-- ==== Sys2Proof/Laws/State.lean ====
section
/-! SUPPORT. Laws of the state's updates: each named update changes one field and leaves the others, and what a lookup gives
after it. -/

namespace Sys2Proof.Machine

namespace State

/-! ## Fields -/

@[simp] theorem modGroup_mem (s : State) (g : Nat) (f : Group → Group) : (s.modGroup g f).mem = s.mem := rfl
@[simp] theorem modGroup_watches (s : State) (g : Nat) (f : Group → Group) : (s.modGroup g f).watches = s.watches := rfl
@[simp] theorem modGroup_groups (s : State) (g : Nat) (f : Group → Group) : (s.modGroup g f).groups = s.groups.adjust g f := rfl
@[simp] theorem modGroup_cohorts (s : State) (g : Nat) (f : Group → Group) : (s.modGroup g f).cohorts = s.cohorts := rfl
@[simp] theorem modGroup_clusters (s : State) (g : Nat) (f : Group → Group) : (s.modGroup g f).clusters = s.clusters := rfl
@[simp] theorem modGroup_launches (s : State) (g : Nat) (f : Group → Group) : (s.modGroup g f).launches = s.launches := rfl
@[simp] theorem modGroup_contexts (s : State) (g : Nat) (f : Group → Group) : (s.modGroup g f).contexts = s.contexts := rfl
@[simp] theorem modGroup_ops (s : State) (g : Nat) (f : Group → Group) : (s.modGroup g f).ops = s.ops := rfl
@[simp] theorem modGroup_nextOp (s : State) (g : Nat) (f : Group → Group) : (s.modGroup g f).nextOp = s.nextOp := rfl
@[simp] theorem modGroup_cores (s : State) (g : Nat) (f : Group → Group) : (s.modGroup g f).cores = s.cores := rfl
@[simp] theorem modGroup_holders (s : State) (g : Nat) (f : Group → Group) : (s.modGroup g f).holders = s.holders := rfl
@[simp] theorem modGroup_dies (s : State) (g : Nat) (f : Group → Group) : (s.modGroup g f).dies = s.dies := rfl
@[simp] theorem modGroup_islands (s : State) (g : Nat) (f : Group → Group) : (s.modGroup g f).islands = s.islands := rfl
@[simp] theorem modGroup_locks (s : State) (g : Nat) (f : Group → Group) : (s.modGroup g f).locks = s.locks := rfl
@[simp] theorem modGroup_xlat (s : State) (g : Nat) (f : Group → Group) : (s.modGroup g f).xlat = s.xlat := rfl
@[simp] theorem modGroup_replies (s : State) (g : Nat) (f : Group → Group) : (s.modGroup g f).replies = s.replies := rfl
@[simp] theorem modGroup_notices (s : State) (g : Nat) (f : Group → Group) : (s.modGroup g f).notices = s.notices := rfl
@[simp] theorem modGroup_calls (s : State) (g : Nat) (f : Group → Group) : (s.modGroup g f).calls = s.calls := rfl
@[simp] theorem modGroup_packages (s : State) (g : Nat) (f : Group → Group) : (s.modGroup g f).packages = s.packages := rfl
@[simp] theorem modGroup_linked (s : State) (g : Nat) (f : Group → Group) : (s.modGroup g f).linked = s.linked := rfl
@[simp] theorem modGroup_boots (s : State) (g : Nat) (f : Group → Group) : (s.modGroup g f).boots = s.boots := rfl
@[simp] theorem modGroup_fuses (s : State) (g : Nat) (f : Group → Group) : (s.modGroup g f).fuses = s.fuses := rfl
@[simp] theorem modGroup_firmware (s : State) (g : Nat) (f : Group → Group) : (s.modGroup g f).firmware = s.firmware := rfl
@[simp] theorem modGroup_services (s : State) (g : Nat) (f : Group → Group) : (s.modGroup g f).services = s.services := rfl
@[simp] theorem modGroup_origins (s : State) (g : Nat) (f : Group → Group) : (s.modGroup g f).origins = s.origins := rfl
@[simp] theorem modGroup_timebase (s : State) (g : Nat) (f : Group → Group) : (s.modGroup g f).timebase = s.timebase := rfl
@[simp] theorem modGroup_cycle (s : State) (g : Nat) (f : Group → Group) : (s.modGroup g f).cycle = s.cycle := rfl
@[simp] theorem modGroup_booted (s : State) (g : Nat) (f : Group → Group) : (s.modGroup g f).booted = s.booted := rfl
@[simp] theorem modGroup_stopped (s : State) (g : Nat) (f : Group → Group) : (s.modGroup g f).stopped = s.stopped := rfl
@[simp] theorem modGroup_expanders (s : State) (g : Nat) (f : Group → Group) : (s.modGroup g f).expanders = s.expanders := rfl
@[simp] theorem modGroup_corrected (s : State) (g : Nat) (f : Group → Group) : (s.modGroup g f).corrected = s.corrected := rfl
@[simp] theorem modGroup_served (s : State) (g : Nat) (f : Group → Group) : (s.modGroup g f).served = s.served := rfl
@[simp] theorem modGroup_issuing (s : State) (g : Nat) (f : Group → Group) : (s.modGroup g f).issuing = s.issuing := rfl
@[simp] theorem modGroup_agenda (s : State) (g : Nat) (f : Group → Group) : (s.modGroup g f).agenda = s.agenda := rfl
@[simp] theorem modGroup_freeTick (s : State) (g : Nat) (f : Group → Group) : (s.modGroup g f).freeTick = s.freeTick := rfl

@[simp] theorem modCohort_mem (s : State) (c : Nat) (f : Cohort → Cohort) : (s.modCohort c f).mem = s.mem := rfl
@[simp] theorem modCohort_watches (s : State) (c : Nat) (f : Cohort → Cohort) : (s.modCohort c f).watches = s.watches := rfl
@[simp] theorem modCohort_groups (s : State) (c : Nat) (f : Cohort → Cohort) : (s.modCohort c f).groups = s.groups := rfl
@[simp] theorem modCohort_cohorts (s : State) (c : Nat) (f : Cohort → Cohort) : (s.modCohort c f).cohorts = s.cohorts.adjust c f := rfl
@[simp] theorem modCohort_clusters (s : State) (c : Nat) (f : Cohort → Cohort) : (s.modCohort c f).clusters = s.clusters := rfl
@[simp] theorem modCohort_launches (s : State) (c : Nat) (f : Cohort → Cohort) : (s.modCohort c f).launches = s.launches := rfl
@[simp] theorem modCohort_contexts (s : State) (c : Nat) (f : Cohort → Cohort) : (s.modCohort c f).contexts = s.contexts := rfl
@[simp] theorem modCohort_ops (s : State) (c : Nat) (f : Cohort → Cohort) : (s.modCohort c f).ops = s.ops := rfl
@[simp] theorem modCohort_nextOp (s : State) (c : Nat) (f : Cohort → Cohort) : (s.modCohort c f).nextOp = s.nextOp := rfl
@[simp] theorem modCohort_cores (s : State) (c : Nat) (f : Cohort → Cohort) : (s.modCohort c f).cores = s.cores := rfl
@[simp] theorem modCohort_holders (s : State) (c : Nat) (f : Cohort → Cohort) : (s.modCohort c f).holders = s.holders := rfl
@[simp] theorem modCohort_dies (s : State) (c : Nat) (f : Cohort → Cohort) : (s.modCohort c f).dies = s.dies := rfl
@[simp] theorem modCohort_islands (s : State) (c : Nat) (f : Cohort → Cohort) : (s.modCohort c f).islands = s.islands := rfl
@[simp] theorem modCohort_locks (s : State) (c : Nat) (f : Cohort → Cohort) : (s.modCohort c f).locks = s.locks := rfl
@[simp] theorem modCohort_xlat (s : State) (c : Nat) (f : Cohort → Cohort) : (s.modCohort c f).xlat = s.xlat := rfl
@[simp] theorem modCohort_replies (s : State) (c : Nat) (f : Cohort → Cohort) : (s.modCohort c f).replies = s.replies := rfl
@[simp] theorem modCohort_notices (s : State) (c : Nat) (f : Cohort → Cohort) : (s.modCohort c f).notices = s.notices := rfl
@[simp] theorem modCohort_calls (s : State) (c : Nat) (f : Cohort → Cohort) : (s.modCohort c f).calls = s.calls := rfl
@[simp] theorem modCohort_packages (s : State) (c : Nat) (f : Cohort → Cohort) : (s.modCohort c f).packages = s.packages := rfl
@[simp] theorem modCohort_linked (s : State) (c : Nat) (f : Cohort → Cohort) : (s.modCohort c f).linked = s.linked := rfl
@[simp] theorem modCohort_boots (s : State) (c : Nat) (f : Cohort → Cohort) : (s.modCohort c f).boots = s.boots := rfl
@[simp] theorem modCohort_fuses (s : State) (c : Nat) (f : Cohort → Cohort) : (s.modCohort c f).fuses = s.fuses := rfl
@[simp] theorem modCohort_firmware (s : State) (c : Nat) (f : Cohort → Cohort) : (s.modCohort c f).firmware = s.firmware := rfl
@[simp] theorem modCohort_services (s : State) (c : Nat) (f : Cohort → Cohort) : (s.modCohort c f).services = s.services := rfl
@[simp] theorem modCohort_origins (s : State) (c : Nat) (f : Cohort → Cohort) : (s.modCohort c f).origins = s.origins := rfl
@[simp] theorem modCohort_timebase (s : State) (c : Nat) (f : Cohort → Cohort) : (s.modCohort c f).timebase = s.timebase := rfl
@[simp] theorem modCohort_cycle (s : State) (c : Nat) (f : Cohort → Cohort) : (s.modCohort c f).cycle = s.cycle := rfl
@[simp] theorem modCohort_booted (s : State) (c : Nat) (f : Cohort → Cohort) : (s.modCohort c f).booted = s.booted := rfl
@[simp] theorem modCohort_stopped (s : State) (c : Nat) (f : Cohort → Cohort) : (s.modCohort c f).stopped = s.stopped := rfl
@[simp] theorem modCohort_expanders (s : State) (c : Nat) (f : Cohort → Cohort) : (s.modCohort c f).expanders = s.expanders := rfl
@[simp] theorem modCohort_corrected (s : State) (c : Nat) (f : Cohort → Cohort) : (s.modCohort c f).corrected = s.corrected := rfl
@[simp] theorem modCohort_served (s : State) (c : Nat) (f : Cohort → Cohort) : (s.modCohort c f).served = s.served := rfl
@[simp] theorem modCohort_issuing (s : State) (c : Nat) (f : Cohort → Cohort) : (s.modCohort c f).issuing = s.issuing := rfl
@[simp] theorem modCohort_agenda (s : State) (c : Nat) (f : Cohort → Cohort) : (s.modCohort c f).agenda = s.agenda := rfl
@[simp] theorem modCohort_freeTick (s : State) (c : Nat) (f : Cohort → Cohort) : (s.modCohort c f).freeTick = s.freeTick := rfl

@[simp] theorem modCluster_mem (s : State) (c : Nat) (f : Cluster → Cluster) : (s.modCluster c f).mem = s.mem := rfl
@[simp] theorem modCluster_watches (s : State) (c : Nat) (f : Cluster → Cluster) : (s.modCluster c f).watches = s.watches := rfl
@[simp] theorem modCluster_groups (s : State) (c : Nat) (f : Cluster → Cluster) : (s.modCluster c f).groups = s.groups := rfl
@[simp] theorem modCluster_cohorts (s : State) (c : Nat) (f : Cluster → Cluster) : (s.modCluster c f).cohorts = s.cohorts := rfl
@[simp] theorem modCluster_clusters (s : State) (c : Nat) (f : Cluster → Cluster) : (s.modCluster c f).clusters = s.clusters.adjust c f := rfl
@[simp] theorem modCluster_launches (s : State) (c : Nat) (f : Cluster → Cluster) : (s.modCluster c f).launches = s.launches := rfl
@[simp] theorem modCluster_contexts (s : State) (c : Nat) (f : Cluster → Cluster) : (s.modCluster c f).contexts = s.contexts := rfl
@[simp] theorem modCluster_ops (s : State) (c : Nat) (f : Cluster → Cluster) : (s.modCluster c f).ops = s.ops := rfl
@[simp] theorem modCluster_nextOp (s : State) (c : Nat) (f : Cluster → Cluster) : (s.modCluster c f).nextOp = s.nextOp := rfl
@[simp] theorem modCluster_cores (s : State) (c : Nat) (f : Cluster → Cluster) : (s.modCluster c f).cores = s.cores := rfl
@[simp] theorem modCluster_holders (s : State) (c : Nat) (f : Cluster → Cluster) : (s.modCluster c f).holders = s.holders := rfl
@[simp] theorem modCluster_dies (s : State) (c : Nat) (f : Cluster → Cluster) : (s.modCluster c f).dies = s.dies := rfl
@[simp] theorem modCluster_islands (s : State) (c : Nat) (f : Cluster → Cluster) : (s.modCluster c f).islands = s.islands := rfl
@[simp] theorem modCluster_locks (s : State) (c : Nat) (f : Cluster → Cluster) : (s.modCluster c f).locks = s.locks := rfl
@[simp] theorem modCluster_xlat (s : State) (c : Nat) (f : Cluster → Cluster) : (s.modCluster c f).xlat = s.xlat := rfl
@[simp] theorem modCluster_replies (s : State) (c : Nat) (f : Cluster → Cluster) : (s.modCluster c f).replies = s.replies := rfl
@[simp] theorem modCluster_notices (s : State) (c : Nat) (f : Cluster → Cluster) : (s.modCluster c f).notices = s.notices := rfl
@[simp] theorem modCluster_calls (s : State) (c : Nat) (f : Cluster → Cluster) : (s.modCluster c f).calls = s.calls := rfl
@[simp] theorem modCluster_packages (s : State) (c : Nat) (f : Cluster → Cluster) : (s.modCluster c f).packages = s.packages := rfl
@[simp] theorem modCluster_linked (s : State) (c : Nat) (f : Cluster → Cluster) : (s.modCluster c f).linked = s.linked := rfl
@[simp] theorem modCluster_boots (s : State) (c : Nat) (f : Cluster → Cluster) : (s.modCluster c f).boots = s.boots := rfl
@[simp] theorem modCluster_fuses (s : State) (c : Nat) (f : Cluster → Cluster) : (s.modCluster c f).fuses = s.fuses := rfl
@[simp] theorem modCluster_firmware (s : State) (c : Nat) (f : Cluster → Cluster) : (s.modCluster c f).firmware = s.firmware := rfl
@[simp] theorem modCluster_services (s : State) (c : Nat) (f : Cluster → Cluster) : (s.modCluster c f).services = s.services := rfl
@[simp] theorem modCluster_origins (s : State) (c : Nat) (f : Cluster → Cluster) : (s.modCluster c f).origins = s.origins := rfl
@[simp] theorem modCluster_timebase (s : State) (c : Nat) (f : Cluster → Cluster) : (s.modCluster c f).timebase = s.timebase := rfl
@[simp] theorem modCluster_cycle (s : State) (c : Nat) (f : Cluster → Cluster) : (s.modCluster c f).cycle = s.cycle := rfl
@[simp] theorem modCluster_booted (s : State) (c : Nat) (f : Cluster → Cluster) : (s.modCluster c f).booted = s.booted := rfl
@[simp] theorem modCluster_stopped (s : State) (c : Nat) (f : Cluster → Cluster) : (s.modCluster c f).stopped = s.stopped := rfl
@[simp] theorem modCluster_expanders (s : State) (c : Nat) (f : Cluster → Cluster) : (s.modCluster c f).expanders = s.expanders := rfl
@[simp] theorem modCluster_corrected (s : State) (c : Nat) (f : Cluster → Cluster) : (s.modCluster c f).corrected = s.corrected := rfl
@[simp] theorem modCluster_served (s : State) (c : Nat) (f : Cluster → Cluster) : (s.modCluster c f).served = s.served := rfl
@[simp] theorem modCluster_issuing (s : State) (c : Nat) (f : Cluster → Cluster) : (s.modCluster c f).issuing = s.issuing := rfl
@[simp] theorem modCluster_agenda (s : State) (c : Nat) (f : Cluster → Cluster) : (s.modCluster c f).agenda = s.agenda := rfl
@[simp] theorem modCluster_freeTick (s : State) (c : Nat) (f : Cluster → Cluster) : (s.modCluster c f).freeTick = s.freeTick := rfl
------------------------------------------------
* WHAT YOU NEED TO DO
Take the entries above and return only the lines from the one with "(s.modCohort c f).issuing = s.issuing := rfl" to the one with "(s.modCohort c f).agenda = s.agenda := rfl", both included, unchanged.

* RESULT FOR THIS EXERCISE
@[simp] theorem modCohort_issuing (s : State) (c : Nat) (f : Cohort → Cohort) : (s.modCohort c f).issuing = s.issuing := rfl
@[simp] theorem modCohort_agenda (s : State) (c : Nat) (f : Cohort → Cohort) : (s.modCohort c f).agenda = s.agenda := rfl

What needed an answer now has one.